[Dataset entries]
■ ■ ■

theorem step_of_command {s u : State} (hv : s.cfg.valid = true) {c : Command} {rest : List Event}
    (hp : s.pending = .command c :: rest) (hu : performWord (present c rest s) = .next u) :
    step s = .next (recordAnswer u) := by
  rw [step_command hv hp, hu, recordOutcome]

theorem step_of_waiting {s : State} (hv : s.cfg.valid = true) (hp : s.pending = []) : step s = .next s := by
  rw [step, if_pos hv, advance, hp]

theorem step_of_reset {s : State} (hv : s.cfg.valid = true) {rest : List Event} (hp : s.pending = .reset :: rest) :
    step s = .next (applyReset { s with pending := rest }) := by
  rw [step, if_pos hv, advance, hp]

theorem step_of_invalid {s : State} (hv : s.cfg.valid = false) : step s = .refused .illegalParameters := by
  rw [step, hv, if_neg Bool.false_ne_true]

/-- Settles O11: the three things that the host can do, each with its next state. -/
theorem everyStepAnswers : Obligations.EveryStepAnswers := by
  refine ⟨fun s hv => ?_, exec_answers⟩
  match hp : s.pending with
  | [] => exact ⟨s, step_of_waiting hv hp⟩
  | .reset :: rest => exact ⟨_, step_of_reset hv hp⟩
  | .command c :: rest =>
    obtain ⟨u, hu⟩ := performWord_answers (present c rest s)
    exact ⟨_, step_of_command hv hp hu⟩

/-- Settles O10: the two cases are the step equations for an empty list and for parameters out of range. -/
theorem stepWithoutCommand : Obligations.StepWithoutCommand :=
  fun _ => ⟨step_of_waiting, step_of_invalid⟩

theorem performWord_of_decode {s : State} {i : Instr} (h : decode s.cmd.cw = .ok i) : performWord s = exec i s := by
  rw [performWord, h]

/-- Settles O9: the word on the port lines is the one presented. -/
theorem stepRunsTheDecodedCommand : Obligations.StepRunsTheDecodedCommand := by
  intro s t c rest i hv hp hdec hexec
  exact step_of_command hv hp ((performWord_of_decode (s := present c rest s) hdec).trans hexec)

/-! ### Reset -/

/-- Settles O17: a reset leaves the state of `State.resetWith`, whose values are O18's, and the host's two lists. -/
theorem resetClearsTheUnit : Obligations.ResetClearsTheUnit := by
  intro s rest hv hp
  exact ⟨_, step_of_reset hv hp, resetWith_slot s.cfg, List.length_replicate, rfl, rfl, rfl, rfl, rfl, rfl, rfl, rfl⟩

theorem resetWith_inv {c : Config} (hc : c.valid = true) : (State.resetWith c).Inv = true :=
  (inv_iff _).2 ⟨hc, Memory.wf_resetWith c, Nat.zero_le _, rfl⟩

/-- Settles O19: the standard unit is one of the legal ones. -/
theorem resetMeetsTheInvariant : Obligations.ResetMeetsTheInvariant :=
  ⟨fun _ => resetWith_inv, resetWith_inv (by decide)⟩

/-! ### Illegal words -/

theorem step_of_decode_error {s : State} {c : Command} {rest : List Event} {e : DecodeError} (hv : s.cfg.valid = true)
    (hf : s.f = false) (hp : s.pending = .command c :: rest) (hdec : decode c.cw = .error e) :
    step s = .next (recordAnswer (faulted .illegalCmd (present c rest s))) := by
  refine step_of_command hv hp ?_
  rw [performWord, present_cmd, hdec, performIllegal, present_f, hf, if_neg Bool.false_ne_true, raise_eq_faulted]

/-- Settles O6: a value of `op` outside the map is no row's opcode; the count is by evaluation. -/
theorem undefinedOpcodeFaults : Obligations.UndefinedOpcodeFaults := by
  refine ⟨by decide +kernel, fun s c rest hv hf hp hop => ?_⟩
  exact step_of_decode_error hv hf hp (decode_of_undefined hop)

/-- Settles O7: a word with its row's match would be the row's encoding. -/
theorem reservedFieldFaults : Obligations.ReservedFieldFaults := by
  intro s c rest o hv hf hp hop hne
  exact step_of_decode_error hv hf hp (decode_of_reserved hop hne)

/-! ### The faulted state -/

theorem exec_of_faulted {i : Instr} (hi : i ≠ .rdstat) {s : State} (hf : s.f = true) : exec i s = .next (ignore s) := by
  obtain ⟨k, hk⟩ := exec_eq_perform hi s
  rw [hk, perform, hf, if_pos rfl]

/-- RDSTAT has one word (R88), so the answer of a faulted unit depends on the word alone (R243). -/
theorem performWord_of_faulted {s : State} (hf : s.f = true) :
    performWord s = .next (answer (if s.cmd.cw = 0x06000000 then s.status else 0) s) := by
  obtain ⟨i, hdec, hi⟩ | ⟨e, hdec, herr⟩ := performWord_cases s
  · have hword := legalWordIsTheEncoding _ _ hdec
    rw [hi]
    by_cases hstat : i = .rdstat
    · subst hstat
      rw [if_pos (hword.symm.trans (by decide))]
      rfl
    · have hne : s.cmd.cw ≠ 0x06000000 := fun hc => by
        rw [hc, show decode 0x06000000 = .ok .rdstat by decide] at hdec
        injection hdec with hdec
        exact hstat hdec.symm
      rw [exec_of_faulted hstat hf, if_neg hne, ignore]
  · have hne : s.cmd.cw ≠ 0x06000000 := fun hc => by
      rw [hc, show decode 0x06000000 = .ok .rdstat by decide] at hdec
      cases hdec
    rw [herr, if_pos hf, if_neg hne, ignore]

theorem step_of_faulted {s : State} (hv : s.cfg.valid = true) (hf : s.f = true) {c : Command} {rest : List Event}
    (hp : s.pending = .command c :: rest) :
    step s = .next (recordAnswer (answer (if c.cw = 0x06000000 then s.status else 0) (present c rest s))) :=
  step_of_command hv hp (performWord_of_faulted (s := present c rest s) hf)

/-- Settles O12: the two answers are those of `step_of_faulted`. -/
theorem faultedUnitIgnores : Obligations.FaultedUnitIgnores := by
  intro s c rest hv hf hp
  have hstep := step_of_faulted hv hf hp
  refine ⟨fun hcw => ?_, fun hcw => ?_⟩
  · rw [hstep, if_pos hcw]; rfl
  · rw [hstep, if_neg hcw]; rfl

theorem runSteps_succ {k : Nat} {s t : State} (h : runSteps (k + 1) s = .next t) :
    ∃ u, step s = .next u ∧ runSteps k u = .next t := by
  rw [runSteps] at h
  split at h
  · next u hu => exact ⟨u, hu, h⟩
  · cases h
  · cases h

/-- The flag, the fault record, the slots, `R` and the support list of the unit are as before: what R243 keeps. -/
def UnitSame (s t : State) : Prop :=
  t.f = s.f ∧ t.cause = s.cause ∧ t.fcw = s.fcw ∧ t.slots = s.slots ∧ t.r = s.r ∧ t.sup = s.sup

theorem UnitSame.trans {s t u : State} (h : UnitSame s t) (h' : UnitSame t u) : UnitSame s u := by
  obtain ⟨h1, h2, h3, h4, h5, h6⟩ := h
  obtain ⟨h1', h2', h3', h4', h5', h6'⟩ := h'
  exact ⟨h1'.trans h1, h2'.trans h2, h3'.trans h3, h4'.trans h4, h5'.trans h5, h6'.trans h6⟩

/-- Without a reset a step keeps a faulted unit, and leaves no reset to come. -/
theorem step_of_faulted_same {s t : State} (hf : s.f = true) (hr : Event.reset ∉ s.pending) (h : step s = .next t) :
    UnitSame s t ∧ Event.reset ∉ t.pending := by
  obtain ⟨-, ⟨-, rfl⟩ | ⟨rest, hp, -⟩ | ⟨c, rest, u, hp, hu, rfl⟩⟩ := step_cases h
  · exact ⟨⟨rfl, rfl, rfl, rfl, rfl, rfl⟩, hr⟩
  · exact absurd (hp ▸ List.mem_cons_self) hr
  · rw [performWord_of_faulted (s := present c rest s) hf] at hu
    injection hu with hu
    subst hu
    exact ⟨⟨rfl, rfl, rfl, rfl, rfl, rfl⟩, fun hmem => hr (hp ▸ List.mem_cons_of_mem _ hmem)⟩

theorem runSteps_of_faulted_same {k : Nat} {s t : State} (hf : s.f = true) (hr : Event.reset ∉ s.pending)
    (h : runSteps k s = .next t) : UnitSame s t := by
  induction k generalizing s with
  | zero =>
    injection h with h
    subst h
    exact ⟨rfl, rfl, rfl, rfl, rfl, rfl⟩
  | succ k ih =>
    obtain ⟨u, hstep, hrun⟩ := runSteps_succ h
    obtain ⟨hsame, hr'⟩ := step_of_faulted_same hf hr hstep
    exact hsame.trans (ih (hsame.1.trans hf) hr' hrun)

/-- Settles O13, by induction on the number of steps. -/
theorem faultedStateIsAbsorbing : Obligations.FaultedStateIsAbsorbing := by
  intro k s t hf hr h
  obtain ⟨hf', hrest⟩ := runSteps_of_faulted_same hf hr h
  exact ⟨hf'.trans hf, hrest⟩

/-! ### Which faults a command takes -/

/-- Settles O15: the causes are those of `exec_faultsWithin`. -/
theorem causesOfEachCommand : Obligations.CausesOfEachCommand := by
  intro i s t hf hexec ht
  obtain hkept | ⟨c, hc, rfl⟩ := exec_faultsWithin hexec
  · rw [hkept, hf] at ht
    contradiction
  · exact List.mem_cons.1 hc

end Sys2Proof.Machine
end

section
/-! What a command that passes its checks does, said once for all 21 (`spec/40_store_access.md` to `spec/45_shift_enum.md`), and
the inversion of `exec`: a command is ignored, or takes the fault entry, or completes. -/

namespace Sys2Proof.Machine

/-! ### `exec`, command by command

An equation for each command that has none above, with the operands as numbers. -/

theorem exec_create (d : SlotNo) (n : SmallOp) (s : State) :
    exec (.create d n) s = perform (namedSlots (.create d n)) s
      (onEmpty d s (require (arityAccepted s d n.toNat) .arity s (answer 0 (s.setTable d (Table.zero n.toNat))))) := rfl

theorem exec_destroy (d : SlotNo) (s : State) :
    exec (.destroy d) s = perform (namedSlots (.destroy d)) s (onLive d s fun _ => answer 0 (s.setSlot d .empty)) := rfl

theorem exec_copy (d src : SlotNo) (s : State) :
    exec (.copy d src) s = perform (namedSlots (.copy d src)) s
      (onLive src s fun t => onEmpty d s (require (flavourAccepts s d t.n) .arity s (answer 0 (s.setTable d t)))) := rfl

theorem exec_rdnv (d : SlotNo) (s : State) :
    exec (.rdnv d) s = perform (namedSlots (.rdnv d)) s (onLive d s fun t => answer (zext64 t.n) s) := rfl

theorem exec_hasvar (d : SlotNo) (v : SmallOp) (s : State) :
    exec (.hasvar d v) s = perform (namedSlots (.hasvar d v)) s (onLive d s fun t =>
      require (decide (v.toNat < t.n)) .varRange s (answer (flagWord (t.hasVar v.toNat)) (s.setR (t.hasVar v.toNat)))) := rfl

theorem exec_swapi (d : SlotNo) (v w : SmallOp) (s : State) :
    exec (.swapi d v w) s = perform (namedSlots (.swapi d v w)) s (onLive d s fun t =>
      require (decide (v.toNat < t.n) && decide (w.toNat < t.n)) .varRange s
        (answer 0 (s.setTable d (t.swap v.toNat w.toNat)))) := rfl

theorem exec_flipi (d : SlotNo) (v : SmallOp) (s : State) :
    exec (.flipi d v) s = perform (namedSlots (.flipi d v)) s
      (onLive d s fun t => require (decide (v.toNat < t.n)) .varRange s (answer 0 (s.setTable d (t.flip v.toNat)))) := rfl

theorem exec_minbasei (d : SlotNo) (s : State) :
    exec (.minbasei d) s = perform (namedSlots (.minbasei d)) s (onLive d s fun t =>
      answer (zext64 t.minBase.2.length) ((s.setTable d t.minBase.1).setSup t.minBase.2)) := rfl

theorem exec_expandi (d : SlotNo) (s : State) :
    exec (.expandi d) s = perform (namedSlots (.expandi d)) s
      (onLive d s fun t => require (expandLegal t s.sup) .varRange s (answer 0 (s.setTable d (t.expand s.sup)))) := rfl

theorem exec_nexti (d : SlotNo) (s : State) :
    exec (.nexti d) s = perform (namedSlots (.nexti d)) s (onLive d s fun t => answer 0 (s.setTable d t.next)) := rfl

theorem exec_shli (d : SlotNo) (s : State) :
    exec (.shli d) s = perform (namedSlots (.shli d)) s
      (onLive d s fun t => answer 0 (s.setTable d (t.shl s.cmd.wdata.toNat))) := rfl
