-- ==== Sys2Proof/Syntax.lean ====
section
/-! DEFINITION. The commands of the 2316: one constructor for each row of spec/opcode_table.json.
Frames that the spec calls valid are given by their named fields (00, Layouts); frames that a test
may reject are given as received. Decode.lean turns the bytes of a received frame into the command
it is. -/

namespace Sys2Proof

/-- An Ethernet frame as the uplink port receives it (08 R146). Whether its check sequence is right
is the line's own report (log 25); `body` is everything after the type field. -/
structure EthFrame where
  checkGood : Bool
  dest : Address
  src : Address
  type : Half
  body : List Byte
deriving DecidableEq, Repr

/-- A BLOCK frame that has passed R146 (10, BLOCK and STREAM STATUS). Its payload length field is
the number of payload bytes (10 R172). -/
structure BlockFrame where
  stream : Byte
  sequence : Half
  crc : Word
  payload : List Byte
deriving DecidableEq, Repr

/-- A REQUEST frame that has passed tests 1 to 4 of R146: its source address, its YFP length field,
and the bytes carried after the YFP header (08 R148, 10 R172). -/
structure RequestFrame where
  src : Address
  length : Half
  bytes : List Byte
deriving DecidableEq, Repr

/-- A PASS-DOWN frame that has passed R146 (10, PASS-DOWN and PASS-UP). -/
structure PassDownFrame where
  bay : Byte
  body : List Byte
deriving DecidableEq, Repr

/-- HELLO (10, the central agent frames). -/
structure HelloFrame where
  vehicle : Word
  period : Half
  channels : Byte
  credits : Byte
  vehicleState : Byte
deriving DecidableEq, Repr

/-- One entry of an INVENTORY frame; `standby` is meaningful when `standbyPresent` (01 R12). -/
structure InventoryItem where
  unit : Byte
  standbyPresent : Bool
  cls : Half
  revision : Byte
  running : Version
  standby : Version
deriving DecidableEq, Repr

/-- OPEN ACK (03 R56). -/
structure OpenAckFrame where
  channel : Byte
  tag : Byte
  refused : Bool
deriving DecidableEq, Repr

/-- RECEIPT, with its 1 to 8 sequences (03 R66). -/
structure ReceiptFrame where
  channel : Byte
  tag : Byte
  sequences : List Half
deriving DecidableEq, Repr

/-- One entry of a CLOSE RESULT: a unit address, and whether it is marked "failed" (03 R67). -/
structure CloseItem where
  unit : Byte
  failed : Bool
deriving DecidableEq, Repr

/-- CLOSE RESULT (03 R67). -/
structure CloseResultFrame where
  channel : Byte
  tag : Byte
  check : Word
  items : List CloseItem
deriving DecidableEq, Repr

/-- UNIT REPORT; `standby` is meaningful when `standbyPresent` (05 R94). -/
structure UnitReportFrame where
  unit : Byte
  standbyPresent : Bool
  running : Version
  standby : Version
deriving DecidableEq, Repr

/-- The commands, in the order of spec/opcode_table.json. A request kind carries no operand: the
management unit takes its arguments from the request at the head of its queue (08 R149, log 6). -/
inductive Instr where
  /-- Power-on completes, with the levels of the strap pins (R164). -/
  | powerOnComplete (straps : BitVec 4)
  | resetPinAsserted
  /-- The reset pin goes high, with the levels of the strap pins (R164). -/
  | resetPinReleased (straps : BitVec 4)
  | uplinkLinkUp
  | uplinkLinkDown
  | uplinkFrameRejected (frame : EthFrame)
  | block (frame : BlockFrame)
  | requestArrival (frame : RequestFrame)
  | passDown (frame : PassDownFrame)
  | setClock
  | readStatus
  | writeConfig
  | readConfig
  | openStream
  | closeStream
  | setLevel
  | writeEntry
  | readEntry
  | withdrawEntry
  | releaseEntry
  | loadDeparture
  | readBay
  | readJob
  | readInventory
  | clearBlock
  | readResume
  | readCounters
  | setNoticeMask
  | resetBay
  | resetBridge
  | sendResponse
  | sendNotice
  | sendStreamStatus
  | sendPassUp
  | secondEvent
  | holdLimitExpiry (slot : SlotId)
  | openTimerExpiry (bay : BayId) (channel : ChannelId)
  | receiptTimeout (bay : BayId) (channel : ChannelId)
  | closeTimerExpiry (bay : BayId) (channel : ChannelId)
  | activationFirstExpiry (bay : BayId)
  | activationSecondExpiry (bay : BayId)
  | switchTimerExpiry (bay : BayId)
  | switchFallbackExpiry (bay : BayId)
  | forcedPeriodEnd (bay : BayId)
  | capsResend (bay : BayId)
  | watchdogTwoPeriods (bay : BayId)
  | watchdogEightPeriods (bay : BayId)
  | intakeTimerExpiry (bay : BayId)
  | holdingTimerExpiry (bay : BayId)
  | signalDetect (bay : BayId)
  | signalAtNewRate (bay : BayId)
  | signalAtFallbackRate (bay : BayId)
  | signalLost (bay : BayId)
  /-- A bay frame as received, whole but failing a test of R115. -/
  | bayFrameError (bay : BayId) (bytes : List Byte)
  | frameCutShort (bay : BayId)
  /-- The agent's CAPS, with its maximum rate byte (R111). -/
  | agentCaps (bay : BayId) (maxRate : Byte)
  | hello (bay : BayId) (frame : HelloFrame)
  /-- HEARTBEAT, with its vehicle state byte (R135). -/
  | heartbeat (bay : BayId) (vehicleState : Byte)
  | inventory (bay : BayId) (items : List InventoryItem)
  | openAck (bay : BayId) (frame : OpenAckFrame)
  | receipt (bay : BayId) (frame : ReceiptFrame)
  | closeResult (bay : BayId) (frame : CloseResultFrame)
  | unitReport (bay : BayId) (frame : UnitReportFrame)
  | passUp (bay : BayId) (body : List Byte)
  | sendCaps (bay : BayId)
  | sendRetrain (bay : BayId)
  | sendChannelOpen (bay : BayId)
  | sendChannelClose (bay : BayId)
  | sendActivate (bay : BayId)
  | sendRevert (bay : BayId)
  | sendInventoryRequest (bay : BayId)
  | sendBlock (bay : BayId)
  | sendPassDown (bay : BayId)
deriving DecidableEq, Repr

end Sys2Proof
end

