-- ==== Sys2Proof/Machine/Operands.lean ====
section
/-! DEFINITION. The operand forms of received frames: the tests of a bay frame (06 R115, 10 R173)
and of a YFP frame (08 R146, 10 R172), and the arguments of a request (10, request kinds). -/

namespace Sys2Proof.Machine

/-! ## Bay frames -/

/-- The kinds the agent sends (06 R115). -/
inductive AgentKind where
  | caps
  | hello
  | heartbeat
  | inventory
  | openAck
  | receipt
  | closeResult
  | unitReport
  | passUp
deriving DecidableEq, Repr

/-- The agent's kind of a kind code (10, Bay Frame Protocol). -/
def agentKind (code : Byte) : Option AgentKind :=
  match code.toNat with
  | 0x01 => some .caps
  | 0x10 => some .hello
  | 0x11 => some .heartbeat
  | 0x12 => some .inventory
  | 0x13 => some .openAck
  | 0x14 => some .receipt
  | 0x15 => some .closeResult
  | 0x16 => some .unitReport
  | 0x17 => some .passUp
  | _ => none

/-- A frame's length fits its kind, and its count field the entries that the length implies
(10 R173). -/
def AgentKind.fits (k : AgentKind) (bytes : List Byte) : Bool :=
  let n := bytes.length
  match k with
  | .caps => decide (n = 12)
  | .hello => decide (n = 20)
  | .heartbeat => decide (n = 12)
  | .inventory =>
    let count := (byteAt bytes 4).toNat
    decide (count ≤ 64 ∧ n = 10 + 16 * count)
  | .openAck => decide (n = 12)
  | .receipt =>
    let count := (byteAt bytes 6).toNat
    decide (1 ≤ count ∧ count ≤ 8 ∧ n = 12 + 2 * count)
  | .closeResult =>
    let count := (byteAt bytes 6).toNat
    decide (count ≤ 64 ∧ n = 16 + 2 * count)
  | .unitReport => decide (n = 20)
  | .passUp => decide (9 ≤ n ∧ n ≤ 1032)

/-- What the three tests of 06 R115 say of a frame. -/
inductive BayVerdict where
  | checkError
  | unknownKind
  | lengthError
  | valid (kind : AgentKind)
deriving DecidableEq, Repr

/-- The frame check a received frame carries is the one computed over the bytes before it (06 R115,
test 1). A frame of fewer than 4 bytes carries none, and that this is a frame check error is the
model's choice (10 R173, log 31). -/
def bayCheckGood (bytes : List Byte) : Bool :=
  decide (4 ≤ bytes.length) &&
    decide (crc32 (bytes.take (bytes.length - 4)) =
      BitVec.ofNat 32 (field bytes (bytes.length - 4) 4))

/-- A received bay frame judged in the order of 06 R115. -/
def judgeBayFrame (bytes : List Byte) : BayVerdict :=
  if !bayCheckGood bytes then .checkError
  else match agentKind (byteAt bytes 0) with
    | none => .unknownKind
    | some k =>
      if field bytes 2 2 = bytes.length ∧ 8 ≤ bytes.length ∧ k.fits bytes = true
      then .valid k else .lengthError

/-! ## YFP frames -/

/-- What the five tests of 08 R146 say of a frame. -/
inductive UplinkVerdict where
  | checkError
  | notAddressed
  | otherType
  | unknownKind
  | lengthError
  | valid
deriving DecidableEq, Repr

/-- The YFP length field of an uplink frame's body (10, Yard Frame Protocol). -/
def yfpLength (body : List Byte) : Nat := field body 2 2

/-- The length test of a BLOCK (10 R172). -/
def blockFits (body : List Byte) : Bool :=
  let n := yfpLength body
  let p := field body 8 2
  decide (12 ≤ n ∧ 1 ≤ p ∧ p ≤ 1024 ∧ n = 12 + p ∧ n + 4 ≤ body.length)

/-- The length test of a PASS-DOWN (10 R172). -/
def passDownFits (body : List Byte) : Bool :=
  let n := yfpLength body
  decide (3 ≤ n ∧ n ≤ 1026 ∧ n + 4 ≤ body.length)

/-- An uplink frame judged in the order of 08 R146, by a port with a station address and the
configured protocol type. A REQUEST is not judged by test 5. -/
def judgeUplinkFrame (station : Address) (protocolType : Half) (f : EthFrame) : UplinkVerdict :=
  if !f.checkGood then .checkError
  else if f.dest ≠ station ∧ f.dest ≠ Config.broadcast then .notAddressed
  else if f.type ≠ protocolType then .otherType
  else match (byteAt f.body 0).toNat with
    | 0x01 => if blockFits f.body then .valid else .lengthError
    | 0x02 => .valid
    | 0x03 => if passDownFits f.body then .valid else .lengthError
    | _ => .unknownKind

/-! ## Requests -/

/-- The kind code of a request (10, request kinds). -/
def Request.kind : Request → Byte
  | .setClock .. => 0x01
  | .readStatus => 0x02
  | .writeConfig .. => 0x03
  | .readConfig .. => 0x04
  | .openStream .. => 0x05
  | .closeStream .. => 0x06
  | .setLevel .. => 0x07
  | .writeEntry .. => 0x08
  | .readEntry .. => 0x09
  | .withdrawEntry .. => 0x0A
  | .releaseEntry .. => 0x0B
  | .loadDeparture .. => 0x0C
  | .readBay .. => 0x0D
  | .readJob .. => 0x0E
  | .readInventory .. => 0x0F
  | .clearBlock .. => 0x10
  | .readResume .. => 0x11
  | .readCounters .. => 0x12
  | .setNoticeMask .. => 0x13
  | .resetBay .. => 0x14
  | .resetBridge => 0x15

/-- The argument bytes of a request kind; none for a kind that is not listed (10, request
kinds). -/
def argumentBytes (kind : Byte) : Option Nat :=
  match kind.toNat with
  | 0x01 => some 6
  | 0x02 => some 0
  | 0x03 => some 6
  | 0x04 => some 2
  | 0x05 => some 6
  | 0x06 => some 2
  | 0x07 => some 2
  | 0x08 => some 20
  | 0x09 => some 2
  | 0x0A => some 2
  | 0x0B => some 2
  | 0x0C => some 10
  | 0x0D => some 2
  | 0x0E => some 2
  | 0x0F => some 2
  | 0x10 => some 2
  | 0x11 => some 2
  | 0x12 => some 4
  | 0x13 => some 2
  | 0x14 => some 2
  | 0x15 => some 0
  | _ => none

/-- A four-byte argument at an offset. -/
def wordAt (bytes : List Byte) (at_ : Nat) : Word := BitVec.ofNat 32 (field bytes at_ 4)

/-- A two-byte argument at an offset. -/
def halfAt (bytes : List Byte) (at_ : Nat) : Half := BitVec.ofNat 16 (field bytes at_ 2)

/-- A request of a kind read from its argument bytes (10, request kinds). -/
def readRequest (kind : Byte) (a : List Byte) : Option Request :=
  match kind.toNat with
  | 0x01 => some (.setClock (wordAt a 0) (halfAt a 4))
  | 0x02 => some .readStatus
  | 0x03 => some (.writeConfig (byteAt a 0) (byteAt a 1) (wordAt a 2))
  | 0x04 => some (.readConfig (byteAt a 0) (byteAt a 1))
  | 0x05 => some (.openStream (byteAt a 0) (byteAt a 1) (halfAt a 2) (halfAt a 4))
  | 0x06 => some (.closeStream (byteAt a 0))
  | 0x07 => some (.setLevel (byteAt a 0) (byteAt a 1))
  | 0x08 => some (.writeEntry (byteAt a 0) (byteAt a 1) (byteAt a 2) (wordAt a 4) (wordAt a 8)
      (wordAt a 12) (wordAt a 16))
  | 0x09 => some (.readEntry (byteAt a 0))
  | 0x0A => some (.withdrawEntry (byteAt a 0))
  | 0x0B => some (.releaseEntry (byteAt a 0))
  | 0x0C => some (.loadDeparture (byteAt a 0) (wordAt a 2) (wordAt a 6))
  | 0x0D => some (.readBay (byteAt a 0))
  | 0x0E => some (.readJob (byteAt a 0) (byteAt a 1))
  | 0x0F => some (.readInventory (byteAt a 0))
  | 0x10 => some (.clearBlock (byteAt a 0) (byteAt a 1))
  | 0x11 => some (.readResume (byteAt a 0))
  | 0x12 => some (.readCounters (byteAt a 0) (byteAt a 1) (byteAt a 2))
  | 0x13 => some (.setNoticeMask (byteAt a 0))
  | 0x14 => some (.resetBay (byteAt a 0))
  | 0x15 => some .resetBridge
  | _ => none

end Sys2Proof.Machine
end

■ ■ ■

How many lines in the records hold the string "writeConfig"? Answer with only that number.

• **OUTPUT OF THE TASK**
3